Setting up the problem

In MATLAB we define the problem as

% Define the problem
H = eye(2);
f = [1;1]; 
A = [1 2; 1 -1];
bupper = [1; 2; 3; 4];
blower = [-1; -2; -3; -4];
sense = zeros(4,1,'int32');

sense determines the type of the constraints (more details are given here).

Note: When \(b_u\) and \(b_l\) have more elements than the number of rows in \(A\), the first elements in \(b_u\) and \(b_l\) are interpreted as simple bounds.

Calling DAQP

There are two ways of calling DAQP in MATLAB. The first way is through a quadprog call:

[x,fval,exitflag,info] = daqp.quadprog(H,f,A,bupper,blower,sense);

This will solve the problem with default settings.
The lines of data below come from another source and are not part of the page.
/-- CHP_KEY query of slot 0. -/
theorem test_key_query :
    let d := dsc 255 0 [4]
    exec (.chpKeyQuery d) officerOn16 = .next ((svcEnds svcKeyQuery d (officerOn16.begun 0x8A d)).ended d) := by
  obtain ⟨-, -, -, -, -, -, -, -, -, -, -, h, -⟩ := chopCommandsComplete
  exact h (dsc 255 0 [4]) officerOn16 (by decide) (by decide) (by decide) (by decide)

/-- CHP_CRYPT random of no bytes, for a requester without a role. -/
theorem test_random :
    let d := dsc 255 0 [6]
    exec (.chpCryptRandom d) officerOn16 = .next ((svcEnds svcRandom d (officerOn16.begun 0x8B d)).ended d) := by
  obtain ⟨-, -, -, -, -, -, -, -, -, -, -, -, -, -, -, -, -, -, h, -⟩ := chopCommandsComplete
  exact h (dsc 255 0 [6]) officerOn16 (by decide) (by decide) (by decide) (by decide)

/-- CHP_ZEROISE by the Crypto Officer. -/
theorem test_zeroise :
    let d := dsc 255 0 [0x5A5AA5A5]
    exec (.chpZeroise d) officerOn16 = .next ((svcZeroise d (officerOn16.begun 0x8D d)).ended d) := by
  obtain ⟨-, -, -, -, -, -, -, -, -, -, -, -, -, -, -, -, -, -, -, -, -, -, -, h⟩ := chopCommandsComplete
  exact h (dsc 255 0 [0x5A5AA5A5]) officerOn16 (by decide) (by decide) (by decide)

/-- The Crypto Officer's role is locked out until 0 ns. -/
def lockedOut : State := State.reset.setChp { ChpState.init with lock := [(16, some 0)] }

/-- The lockout ends. -/
theorem test_lockout_ends : Answers (exec (.authLockoutExpiry 16) lockedOut) fun t => t.chp.lock = [] := by
  obtain ⟨h, -⟩ := palimpsestCommandsComplete
  exact ⟨_, h 16 lockedOut 0 rfl (by decide), by decide⟩

/-! ## The Palimpsest -/

/-- CONFIRM by the physical function is rejected. -/
theorem test_confirm_denied :
    exec (.palCtlConfirm (dsc 255 0 [1])) officerOn16 = .next (officerOn16.reject (dsc 255 0 [1]) St.ACCESS_DENIED 0) :=
  confirmIsFirmwareAlone (dsc 255 0 [1]) officerOn16 (by decide) (by decide) rfl (by decide) (by decide) (by decide)
    (fun _ _ h => nomatch h)

/-- An update of CTRL is in a state of R579; its image has a trial of 10 s. -/
def updating (mode : Nat) : State :=
  let i : PalImg := { comp := 0, addr := 0, size := 65536, len := 65536, version := 2, svn := 0, cflags := 0, trial := 10, key := 0,
                      proto := 1, reqs := [], hash := [] }
  let j : PalJournal := { comp := 0, oldLen := 0, oldVersion := 1, seq := 0, recs := [] }
  (officerOn16.setPal { PalState.init with cur := some i, at_ := 1, journal := some j }).wr Reg.PAL_STATE (w32 (2 ^ 29 * mode))

/-- CONFIRM by control core 0 in TRIAL. -/
theorem test_confirm :
    let d := { dsc 255 0 [1] with who := .core 0 }
    exec (.palCtlConfirm d) (updating 4) = .next ((((updating 4).begun 0x8F d).palConfirm.slotEnd d.slotId St.OK []).ended d) := by
  obtain ⟨-, -, -, -, -, -, -, -, h, -⟩ := palimpsestCommandsComplete
  exact h { dsc 255 0 [1] with who := .core 0 } (updating 4) (by decide) (by decide) (by decide)

/-- REJECT in TRIAL. -/
theorem test_reject :
    let d := dsc 255 0 [2, 9]
    exec (.palCtlReject d) (updating 4) = .next (((((updating 4).begun 0x8F d).palFall 9).slotEnd d.slotId St.OK []).ended d) := by
  obtain ⟨-, -, -, -, -, -, -, -, -, h, -⟩ := palimpsestCommandsComplete
  exact h (dsc 255 0 [2, 9]) (updating 4) (by decide) (by decide) (by decide)

/-- The first block is written while WRITING. -/
theorem test_block_written : Answers (exec .palBlockWritten (updating 2)) fun t => ∃ u, t = State.setFld u Reg.PAL_STATE 8 0 1 := by
  obtain ⟨-, -, -, -, -, -, -, -, -, -, -, -, h, -⟩ := palimpsestCommandsComplete
  exact ⟨_, h _ _ (updating 2) rfl rfl (by decide), _, rfl⟩

/-- The image has started: TRIAL, for 10 s. -/
theorem test_image_started : Answers (exec .palImageStarted (updating 3)) fun t => t.palMode = 4 ∧ t.pal.at_ = 10 ^ 10 := by
  obtain ⟨-, -, -, -, -, -, -, -, -, -, -, -, -, -, h, -⟩ := palimpsestCommandsComplete
  exact ⟨_, h (updating 3) _ rfl (by decide), by decide⟩

/-- The old image is restored. -/
theorem test_restored : Answers (exec .palRestoreComplete (updating 5)) fun t => ∃ u, t = State.palEnd u 0 0 PalSt.FELL_BACK := by
  obtain ⟨-, -, -, -, -, -, -, -, -, -, -, -, -, -, -, -, -, h, -⟩ := palimpsestCommandsComplete
  exact ⟨_, h (updating 5) _ rfl (by decide), _, rfl⟩

/-! ## The service port -/

/-- The port is enabled, with a session open whose last frame had sequence number n. -/
def sessionAt (n : Nat) : State :=
  { State.reset.wr Reg.SVC_CFG 0x80000000 with nsp := { NspState.init with open_ := true, seq := n } }

/-- A frame with a sequence number seen before is counted in AUTH_FAIL. -/
theorem test_old_frame : exec (.nspClose frm) (sessionAt 1) = .next ((sessionAt 1).bump Reg.SVC_AUTH_FAIL 1) :=
  (servicePortGuards.2.2 frm (sessionAt 1)).2.2 (by decide) (by decide) (.inr (.inr (by decide)))

/-- A CLOSE frame ends the session. -/
theorem test_close : Answers (exec (.nspClose frm) (sessionAt 0)) fun t => t.nsp.open_ = false := by
  obtain ⟨-, -, -, -, -, -, -, -, -, -, -, -, -, -, -, -, -, -, -, -, -, -, -, -, -, -, h, -⟩ := palimpsestCommandsComplete
  exact ⟨_, h frm (sessionAt 0) (by decide) (by decide) (by decide), rfl⟩

/-- A HELLO outside a session. -/
theorem test_nsp_hello : Answers (exec (.nspHello frm) (State.reset.wr Reg.SVC_CFG 0x80000000)) fun t => t.nsp.hello.isSome = true := by
  obtain ⟨-, -, -, -, -, -, -, -, -, -, -, -, -, -, -, -, -, -, -, -, -, -, h, -⟩ := palimpsestCommandsComplete
  exact ⟨_, h frm (State.reset.wr Reg.SVC_CFG 0x80000000) (by decide) (by decide) (by decide), rfl⟩

/-- A COMMAND frame with EVT_RAISE. -/
theorem test_nsp_command : Answers (exec (.nspCommand frm 0x95 (dsc 255 0 [])) (sessionAt 0)) fun t =>
    t.nsp.cmdSeq = some 7 ∧ t.rdN (Reg.EVT_ROUTE_COUNT 1023) = 1 := by
  obtain ⟨-, -, -, -, -, -, -, -, -, -, -, -, -, -, -, -, -, -, -, -, -, -, -, -, h, -⟩ := palimpsestCommandsComplete
  exact ⟨_, h frm 0x95 (dsc 255 0 []) (sessionAt 0) (by decide) (by decide) (by decide) (by decide) (by decide) rfl,
    by decide⟩

end Sys2Proof.Tests
end

section
/-! SUPPORT. The queue of the event router, and the commands and events of the host interface, the boot and the event router, where nothing
turns them away (chapter 19). -/

namespace Sys2Proof.Machine
open Sys2Proof

/-! ### The event router's queue (R606) -/

/-- The state in which a raise of event e is counted and has reached the Chancery engines, before it joins the router's queue. -/
def State.raiseCounted (s : State) (e : Nat) : State :=
  let s := s.bump (Reg.EVT_ROUTE_COUNT e) 1
  if 624 ≤ e && e < 672 then { s with scb := { s.scb with starts := s.scb.starts ++ s.timedOn (e - 624) } } else s

@[simp] theorem raiseCounted_evq (s : State) (e : Nat) : (s.raiseCounted e).evq = s.evq := by
  unfold State.raiseCounted
  extract_lets u
  split <;> rfl

theorem rd_raiseCounted_ne (s : State) {e a : Nat} (h : a ≠ Reg.EVT_ROUTE_COUNT e) : (s.raiseCounted e).rd a = s.rd a := by
  unfold State.raiseCounted
  extract_lets u
  have hu : u.rd a = s.rd a := rd_wr_ne s h _
  split <;> exact hu

theorem raise_eq (s : State) (e : Nat) :
    let t := s.raiseCounted e
    s.raise e = if t.evq.length < 256 then { t with evq := t.evq ++ [e] }.setFld Reg.EVT_STATUS 8 0 (t.evq ++ [e]).length
      else (t.bumpSat Reg.EVT_DROPS 31 0 1).setBit Reg.EVT_STATUS 31 := rfl

/-- A raise joins a queue with room. -/
theorem raise_of_room {s : State} (e : Nat) (h : s.evq.length < 256) :
    s.raise e = { s.raiseCounted e with evq := s.evq ++ [e] }.setFld Reg.EVT_STATUS 8 0 (s.evq ++ [e]).length := by
  rw [raise_eq, raiseCounted_evq, if_pos h]

/-- A raise that meets a full queue is dropped, counted in DROPS and shown in STATUS.OVF. -/
theorem raise_of_full {s : State} (e : Nat) (h : 256 ≤ s.evq.length) :
    s.raise e = ((s.raiseCounted e).bumpSat Reg.EVT_DROPS 31 0 1).setBit Reg.EVT_STATUS 31 := by
  rw [raise_eq, raiseCounted_evq, if_neg (Nat.not_lt.2 h)]

/-- A counter of a whole register stays at its largest value. -/
theorem rdN_bumpSat_word (s : State) (a n : Nat) : (s.bumpSat a 31 0 n).rdN a = min (s.rdN a + n) (2 ^ 32 - 1) := by
  have hfld : ∀ t : State, t.fld a 31 0 = t.rdN a := fun t => by
    have ht : t.rdN a < 2 ^ 32 := (t.rd a).isLt
    unfold State.rdN at ht ⊢
    unfold State.fld wfld bitsOf
    rw [Nat.pow_zero, Nat.div_one, Nat.mod_eq_of_lt ht]
  rw [← hfld, State.bumpSat, fld_setFld_same _ _ _ (by decide) (by decide), hfld]
  omega

theorem drops_ne_count (e : Nat) : Reg.EVT_DROPS ≠ Reg.EVT_ROUTE_COUNT e := by
  unfold Reg.EVT_DROPS Reg.EVT_ROUTE_COUNT
  omega

/-- Settles O31: by whether the queue has room when the raise has been counted. -/
theorem eventQueue : Obligations.EventQueue := by
  refine ⟨fun s e _ => ⟨rdN_raise_count s e, fun h => ?_, fun h => ?_, byte_raise s e⟩, fun who v s ho => next_access ho⟩
  · rw [raise_of_room e h]
    exact ⟨setFld_evq _ _ _ _ _, (rd_setFld_ne _ (by decide) _ _ _).trans (rd_raiseCounted_ne s (drops_ne_count e))⟩
  · rw [raise_of_full e h]
    refine ⟨(setFld_evq _ _ _ _ _).trans ((setFld_evq _ _ _ _ _).trans (raiseCounted_evq s e)), bit_setBit_same _ _ (by decide), ?_⟩
    rw [State.rdN, rd_setBit_ne _ (by decide), ← State.rdN, rdN_bumpSat_word, State.rdN,
      rd_raiseCounted_ne s (drops_ne_count e), State.rdN]
/-! ### The commands and events -/

/-- A GPIO_CTL command of a kind that is assigned, which nothing turns away, has its effect; its slot ends with the pin's level. -/
theorem gpioCtl_admitted {mine : Bool} {d : Desc} {act : State → State} {s : State} (hm : mine = true) (h : s.admits d = true)
    (hc : firstFail [stoppedOrRunning s d, need (16 ≤ d.tgt || s.portBit d.tgt 0x18 4 (gpioPin d)) St.ACCESS_DENIED] = (St.OK, 0)) :
    let t := act (s.begun 0x97 d)
    gpioCtl d mine true act s = .next ((t.slotEnd d.slotId St.OK [w32 (b2n (t.gpioLevel (gpioPin d)))]).ended d) := by
  unfold gpioCtl
  rw [hm, Bool.not_true, if_neg Bool.false_ne_true]
  exact next_commandNow h hc

/-- Settles O49: an admitted command, an access to an open register and a write by the holder have the effect of their row; an event
whose unit is in the state it presupposes takes that branch of its row. The order of delivery (log entry 146) is the model's choice;
the statuses of CORE_CTL (153), the routes that a realm may write (154) and what the two resets leave (156, 169) are its deductions. -/
theorem hostCommandsComplete : Obligations.HostCommandsComplete := by
  refine ⟨?access, fun _ _ _ _ _ _ ha hb => (if_neg ha).trans (if_neg hb), ?completion, fun _ _ _ hd => if_neg hd,
    fun _ _ hl => if_neg hl,
    fun _ _ _ _ => rfl, fun _ _ h hc => next_commandNow h hc, fun _ _ h hc => next_command h hc,
    fun _ _ hk h hc => (if_neg hk).trans (next_commandNow h hc), fun _ _ hk h hc => (if_neg hk).trans (next_commandNow h hc),
    fun _ _ h hc => next_commandNow h hc, fun _ _ h hc => next_commandNow h hc, fun _ _ h hc => next_commandNow h hc,
    fun _ _ _ ho => next_access ho, fun _ _ h hc => next_commandNow h hc, fun _ _ _ ho hh => next_accessHeld ho hh, ?gpioRead,
    fun _ _ hk h hc => gpioCtl_admitted (by rw [hk]; rfl) h hc, fun _ _ hk h hc => gpioCtl_admitted (by rw [hk]; rfl) h hc,
    fun _ _ _ hl => if_neg hl, ?delivery, fun _ _ ht => if_pos ht, fun _ _ _ => rfl,
    fun _ _ _ _ _ _ _ hb hf => (if_neg hb).trans (if_neg hf), fun _ => rfl, ?vellum, fun _ _ hr => if_neg hr⟩
  case access =>
    intro func write ep addr bytes data s f a n x
    exact ⟨rfl, fun ho => ⟨congrArg Host.Outcome.next (if_neg ho), congrArg Host.Outcome.next (if_neg ho),
      congrArg Host.Outcome.next (if_neg ho)⟩⟩
  case completion =>
    intro index data z t ht hw
    change execHostCompletion index 0 data z = _
    unfold execHostCompletion
    rw [ht]
    exact if_neg hw
  case gpioRead =>
    intro d s hk h hc
    change execGpioCtlRead d s = _
    unfold execGpioCtlRead
    dsimp only
    rw [hk]
    exact gpioCtl_admitted rfl h hc
  case delivery =>
    intro s e he q
    change execEventDelivery s = _
    unfold execEventDelivery
    rw [he]
  case vellum =>
    intro z s hb e bs hd rs hrs
    change execBootVellumApply z = _
    unfold execBootVellumApply
    rw [if_neg hb]
    dsimp only
    rw [if_neg hd]
    have hchk : z.vlmCheck (z.flBytes (flRegion 5).1 (colOffset 5 (z.dirEntry 5).1 + colLen)) none = .ok rs := hrs
    rw [hchk]

end Sys2Proof.Machine
end

section
/-! SUPPORT. States and operands that meet the hypotheses of the statements of the event router, the host interface and the boot, with what
the statements say of them. -/

open Sys2Proof Sys2Proof.Machine

namespace Sys2Proof.Tests

/-! ## The event router -/

/-- n raises of EV0007 wait. -/
def raisesWait (n : Nat) : State := { State.reset with evq := List.replicate n 7 }

/-- The last place of the queue. -/
theorem test_raise_joins : ((raisesWait 255).raise 9).evq = List.replicate 255 7 ++ [9] := by
  obtain ⟨-, hroom, -⟩ := eventQueue.1 (raisesWait 255) 9 (by decide)
  exact (hroom (List.length_replicate.trans_lt (by decide))).1

/-- A raise that meets a full queue. -/
theorem test_raise_dropped : ((raisesWait 256).raise 9).rdN Reg.EVT_DROPS = 1 := by
  obtain ⟨-, -, hfull, -⟩ := eventQueue.1 (raisesWait 256) 9 (by decide)
  obtain ⟨-, -, hdrops⟩ := hfull List.length_replicate.ge
  exact hdrops.trans (by decide)

/-- EVT_RAISE on CMD[16]. -/
theorem test_evt_raise : Answers (exec (.evtRaise (dsc 255 0 [])) (oneOnRing 16)) fun t => t.rdN (Reg.EVT_ROUTE_COUNT 1023) = 1 := by
  obtain ⟨-, -, -, -, -, -, -, -, -, -, -, -, h, -⟩ := hostCommandsComplete
  exact ⟨_, h (dsc 255 0 []) (oneOnRing 16) (by decide) (by decide), by decide⟩

/-- EV0004 is delivered before EV0009, which came first. -/
theorem test_delivery : Answers (exec .eventDelivery { State.reset with evq := [9, 4] }) fun t => t.evq = [9] := by
  obtain ⟨-, -, -, -, -, -, -, -, -, -, -, -, -, -, -, -, -, -, -, -, h, -⟩ := hostCommandsComplete
  exact ⟨_, h { State.reset with evq := [9, 4] } 4 (by decide), by decide⟩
A more flexible interface is also offered, where we first setup the problem and then solve it:

d = daqp();
d.setup(H,f,A,bupper,blower,sense);
[x,fval,exitflag,info] = d.solve();

This allows us to reuse internal matrix factorization if we want to solve a perturbed problem.

Changing settings

If we, for example, want to change the maximum number of iterations to 2000 we can do so by

d.settings('iter_limit',2000)

A full list of available settings is provided here.

Using DAQP in YALMIP

DAQP can also be interfaced to YALMIP. The following code sets up and solves the problem considered above

% Setup problem
x = sdpvar(2,1);
cons = [-1 <= x(1) <=1,...
        -2 <= x(2) <=2,...
        -3 <= x(1)+2*x(2) <= 3,...
        -4 <= x(1)-x(2) <= 4];
obj = 0.5*x'*x+x(1)+x(2);
options = sdpsettings('solver','daqp');

% Solve problem
sol = optimize(cons,obj,options);